### Provided entries
-- ==== Sys2Proof/Syntax.lean ====
section
/-!
DEFINITION. The commands the block takes from outside (one constructor for each row of the spec's table of
operations and events) and the records their operands carry. `g` names a physical hearth (18 × rick + hearth,
R27), `n` a partition, `k` a rick, `p` a fabric port, `e` an Ethernet port, `t` the device time in nanoseconds
at which an event happens (R14).
-/
namespace Sys2Proof

/-- What a Dolli REQUEST carries beside its entry and data: session id, message SEQ, REQ_ID (Tables 16-3,
16-5), whether the tag verifies (R471), and the device time of its arrival. -/
structure Rq where
  ses : Nat
  seq : Nat
  id : Nat
  ok : Bool
  t : Nat
  deriving DecidableEq, Repr

/-- A Dolli HELLO (Table 16-4, event 1) and the port it arrived on. -/
structure HelloMsg where
  eport : Fin 8
  x25519 : List Byte
  mlkem : List Byte
  nonce : List Byte
  role : Nat
  tenant : Nat
  cred : Nat
  deriving DecidableEq, Repr

/-- A fabric message as it arrives on port `port` in position `pos` (Table 15-3): the KIND is the row's. -/
structure FabMsg where
  port : Fin 16
  pos : Nat
  msgid : Nat
  notify : Bool
  rcounter : Nat
  rkey : Nat
  dest : Nat
  src : Nat
  tenant : Nat
  roff : Nat
  /-- LENGTH -/
  len : Nat
  addv : Nat
  aux : Nat
  body : List Byte
  data : List Byte
  deriving DecidableEq, Repr

/-- An inbound RoCE v2 packet train on connection `conn` of partition `part` (R462, R463). -/
structure RoceMsg where
  part : Fin 12
  conn : Nat
  eport : Fin 8
  psn : Nat
  rkey : Nat
  roff : Nat
  length : Nat
  data : List Byte
  deriving DecidableEq, Repr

### Problem description
All that belongs in the answer is an exact copy of the lines from the start of the records above through the line with "What a Dolli".

### The answer
-- ==== Sys2Proof/Syntax.lean ====
section
/-!
DEFINITION. The commands the block takes from outside (one constructor for each row of the spec's table of
operations and events) and the records their operands carry. `g` names a physical hearth (18 × rick + hearth,
R27), `n` a partition, `k` a rick, `p` a fabric port, `e` an Ethernet port, `t` the device time in nanoseconds
at which an event happens (R14).
-/
namespace Sys2Proof

/-- What a Dolli REQUEST carries beside its entry and data: session id, message SEQ, REQ_ID (Tables 16-3,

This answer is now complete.